Representative Andy Wells of Catawba County also issued a statement on the matter:

“In the 2011-12 Budget the General Assembly implemented the Read to Achieve program. What the bill did was simple: it said children in the third grade needed to be able to read at a third grade level before they could be promoted to the fourth grade. That was straightforward enough – it simply laid down a marker. It didn’t require that 8-year-olds take complex batteries of statewide tests. In fact, it didn’t require any statewide testing program at all. A child’s teacher could make the decision.

And that’s where it stood until the bureaucrats at the Department of Public Instruction (and local school boards) got into the act and turned a simple goal into a complex system of tests upon tests upon micro-tests – that all landed squarely on the heads of 8-year-olds.

The Department of Public Instruction started informing local school boards that reading proficiency could be measured in five ways:

  1. Pass the Beginning of Grade Test
  2. Pass the End of Grade Test
  3. Pass the state developed alternative test
  4. Pass a State Board of Education approved test, developed at the local level
  5. Pass (at a 70% rate) the 36 passages in the student portfolio

Now, bear in mind, the General Assembly didn’t mandate all these tests.
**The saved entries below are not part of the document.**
theorem witness_ends :
    (let s := { grpState { Grp.blank with st := .running, nmem := 1 } with b := { base.b with st := .ended } }
     (s.block 1).st = .ended ∧ (s.block 1).failed = false ∧ s.cmds = [] ∧ (base.block 1).st ≠ .ended ∧ SMap.has s.grps (s.block 1).grp = true) ∧
    (let g := { Grp.blank with st := .running, nmem := 2, ended := 2 }
     (grpState g).allEnded 1 = true ∧ (grpState { g with kind := .fork }).allEnded 1 = true ∧ g.kind = .host ∧ g.st ≠ .ended) ∧
    (∀ l ∈ [3, 4, 5], (lev0 l).lvl = l ∧ (lev0 l).finished = false ∧ (lev0 l).ended = (lev0 l).launches.length ∧ (lev0 l).last = true) ∧
    (let s := base.setW { base.w with st := .ending }
     (s.wave 32).st = .ending ∧ s.launchesDone 32 = true) ∧
    SMap.rising none base.grps = true ∧ SMap.rising none base.tokens = true ∧ SMap.wf Core.zero base.cores = true := by decide +kernel

theorem witness_starts :
    (let g := { Grp.blank with ctx := 1, nmem := 1 }
     let s := grpState g
     g.st = .pending ∧ g.kind ≠ .fork ∧ g.cancelled = false ∧ (s.ctx 1).killing = false ∧ s.mayStart g = true ∧ s.dsmFree (dsmUnit g.dsm) = some 0 ∧
       g.copy = false ∧
       ({ s with grps := [(1, { g with preds := [5] }), (2, { g with launch := 5 })] } : State).mayStart { g with preds := [5] } = false) ∧
    (let g := { Grp.blank with ctx := 1, nmem := 1, st := .running, al := ⟨1, 8, 0, 0, 0, 0, 0⟩ }
     let s : State := { base.setPf (Pf.ctx 1 0x100) (BitVec.ofNat 64 (2 ^ 16 + 0xFF)) with w := .absent, b := .absent, grps := [(2, g)] }
     ((s.waitingOn 0).find? fun c => (s.placeCand 0 c).isSome).isSome = true) ∧
    (let s := base.setB { base.b with st := .waiting }
     ((s.waitingOn 0).head?).isSome = true ∧ (s.block 1).st = .waiting ∧ (s.chooseCore (s.block 1).ctx (s.block 1).al 0).isSome = true) ∧
    (let s := base.setB { base.b with st := .waiting, al := { base.b.al with waves := 999 } }
     s.waitedFor 1 = false) ∧
    (let lower := { base.b with handle := 2, gid := [1], slots := [1], al := ⟨1, 8, 0, 0, 0, 0, 0⟩ }
     let s (waves : Nat) : State := { base.setB { base.b with st := .waiting, prio := 1, al := { base.b.al with waves := waves } } with
       blocks := [(2, lower)], waves := [(64, { base.w with blk := 2 })], wft := [⟨0, false, 1, 2, 0, 2, 1, 0, 0, 64⟩, ent 0 1 true] }
     let low (s : State) := s.residentDown fun x => x.die == 0 && decide (x.prio < (s.block 1).prio)
     (s 1).waitedFor 1 = true ∧ ((s 1).block 1).die = 0 ∧ ((s 1).chooseCore 1 ((s 1).block 1).al 0).isSome = true ∧
       (let u := s 999
        u.chooseCore (u.block 1).ctx (u.block 1).al 0 = none ∧ (low u).find? u.maySave = none ∧
          (let v := (u.setPf (Pf.ctx 1 0x18) 0x10000).setPf (Pf.ctx 1 0x20) 0x40000
           v.waitedFor 1 = true ∧ v.chooseCore (v.block 1).ctx (v.block 1).al 0 = none ∧ (low v).find? v.maySave = some 2))) := by
  decide +kernel

theorem witness_checks :
    (let c := (base.waveKeys.findSome? fun k => base.findCycle base.wft k (base.wft.length + 1) k [k])
     c = none) ∧
    (let s : State := { base with waves := [(33, { base.w with idx := 1 })], wft := [ent 0 1 true, ent 1 1 false, ent 1 2 true, ent 0 2 false] }
     (s.waveKeys.findSome? fun k => s.findCycle s.wft k (s.wft.length + 1) k [k]).isSome = true) ∧
    (let s := base.setW { base.w with stall := some 2 }
     (s.wave 32).st = .running ∧ (s.wave 32).halted = false ∧ (s.wave 32).pend = [] ∧ s.stallOf 32 = some (2, 0)) ∧
    base.stallOf 32 = none ∧
    (let g := { Grp.blank with st := .running, stage := 0 }
     g.kind = .host ∧ g.stage ≠ 0xFF ∧ SMap.find? (grpState g).grps 1 = some g) ∧
    (let s : State := { base with
       waves := [(64, { base.w with blk := 2 })], blocks := [(2, { base.b with handle := 2, gid := [1], slots := [1], al := ⟨1, 8, 0, 0, 0, 0, 0⟩ })] }
     let here := s.resident 0 0
     here = [1, 2] ∧ (here.filter fun h => (s.wavesOf h).any s.canIssue).length = 2 ∧ s.atBoundary 2 = true ∧ s.cmds = [] ∧
       s.resident 1 0 = [] ∧ (∀ h ∈ here, gidLt (s.block 2).gid (s.block h).gid = false) ∧ s.noFrames 2 = true ∧
       s.fitsCore 1 (s.block 2).al 1 0 = true ∧ (s.block 2).st = .resident) := by decide +kernel

/-! ### Events of traps, pages and saving -/

theorem witness_trap_events :
    (let t : Trap := .of 0x0A 0 0x20040
     let s := base.setW { base.w with pend := [.of 0x0B 0 0, t] }
     firstPend s.w.pend ≠ none ∧ s.w.st = .running ∧ s.w.halted = false ∧ s.w.region = none ∧ t.at_ = none ∧
       ({ t with at_ := some (8, 1, 1) }).at_ = some (8, 1, 1)) ∧
    (let r : Region := ⟨0, [], [], 0, 0, [], .empty, .empty, [], 0, 0, false⟩
     let s := base.setW { base.w with region := some r }
     (s.wave 32).region = some r ∧ s.wavesAt 0 0 = [32]) ∧
    base.wavesAt 0 1 = [] ∧
    (let g := { Grp.blank with kind := .fork, st := .running }
     g.outcome = none ∧ SMap.find? (grpState g).grps 1 = some g ∧ 2 ≤ ({ g with execs := 2 }).execs) ∧
    (let r : ErrRec := ⟨2, 1, 3, 7, 1, 4, 0x40, 5, 6⟩
     r.rank ≠ 0 ∧ r.retry ≠ 3 ∧ base.sameBank 25 r = none ∧ fld (base.pfNum (Pf.bank 25 0)) 63 1 = 0 ∧
       (∀ a < 15, fld (((List.range 15).foldl (fun (s : State) b => s.setPf (Pf.bank 25 b) (2 ^ 63)) base).pfNum (Pf.bank 25 a)) 63 1 = 1) ∧
       fld (((List.range 15).foldl (fun (s : State) b => s.setPf (Pf.bank 25 b) (2 ^ 63)) base).pfNum (Pf.bank 25 15)) 63 1 = 0) := by decide +kernel

theorem witness_page_events :
    (let f : FaultEnt := ⟨7, 63, 1, 0x100000, 2, false⟩
     let s : State := { base with faults := [f] }
     s.faultAt 7 63 = some f ∧ ((s.pfNum Pf.fqprod).toNat % 2 ^ 32 + 2 ^ 32 - (s.pfNum Pf.fqcons).toNat % 2 ^ 32) % 2 ^ 32 <
         2 ^ ((s.pfNum Pf.fqlog2).toNat % 32) ∧
       (let t := s.setPf Pf.fqprod 1
        2 ^ ((t.pfNum Pf.fqlog2).toNat % 32) ≤ ((t.pfNum Pf.fqprod).toNat % 2 ^ 32 + 2 ^ 32 - (t.pfNum Pf.fqcons).toNat % 2 ^ 32) % 2 ^ 32) ∧
       s.faultAt 0 0 = none ∧
       (let t := s.setW { s.w with fwait := some ⟨7, 63, .of 0x12 0 0x100000⟩ }
        t.w.st ≠ .absent ∧ t.onEntry 7 63 = [t.w.key] ∧ t.copiesOf f.ctx = [])) ∧
    (let s : State := { base with inval := some (1, 0x10000, 65536) }
     s.rangeBusy 1 (0x10000, 65536) = false ∧ s.reqs ++ s.gate = [] ∧
       ({ s with reqs := [{ req0 4 with va := 0x1FFFF }] } : State).reqs.any (fun q => q.ctx == 1 && decide (q.va.toNat < 0x20000)) = true) ∧
    base.migration = none ∧
    (let m : Migration := ⟨1, 0x10000, 0x20000, 0x90000, 65536, none⟩
     let s : State := { base with migration := some m }
     (let moved := { m with moved := some 3 }
      ({ base with migration := some moved, ids := 3 } : State).forwards moved 3 = false) ∧
     s.rangeBusy 1 (0x10000, 65536) = false ∧
       (leafPa s.mem 0x10000 walkLevels (s.ptroot 1)).isSome = true ∧
       (match s.walk 1 0x10000 with
       | .leaf l => l.host == false
       | _ => false) = true) ∧
    (let s := (base.setPf Pf.migcmd 1).setPf (Pf.migcmd + 8) 0x10000
     (match s.walk (s.pfNum Pf.migcmd).toNat (s.pfNum (Pf.migcmd + 8)).toNat with
       | .leaf _ => true
       | _ => false) = true ∧ base.walk (base.pfNum Pf.migcmd).toNat 0 = .missing ∧ base.walk 1 0x900000 = .missing) := by decide +kernel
But, nonetheless, some local school districts proceeded to require third graders to take a barrage of multiple tests.

So, why is this an example of ‘broken politics?’ Because it’s an example of how our state education bureaucrats react to any attempt at accountability … bureaucrats don’t like accountability, so under the ruse of complying with Read to Achieve they created a plan for testing that was sure to outrage parents. To crush any attempt at accountability the bureaucrats turned a simple requirement – that third graders be able to read – into an education train wreck.”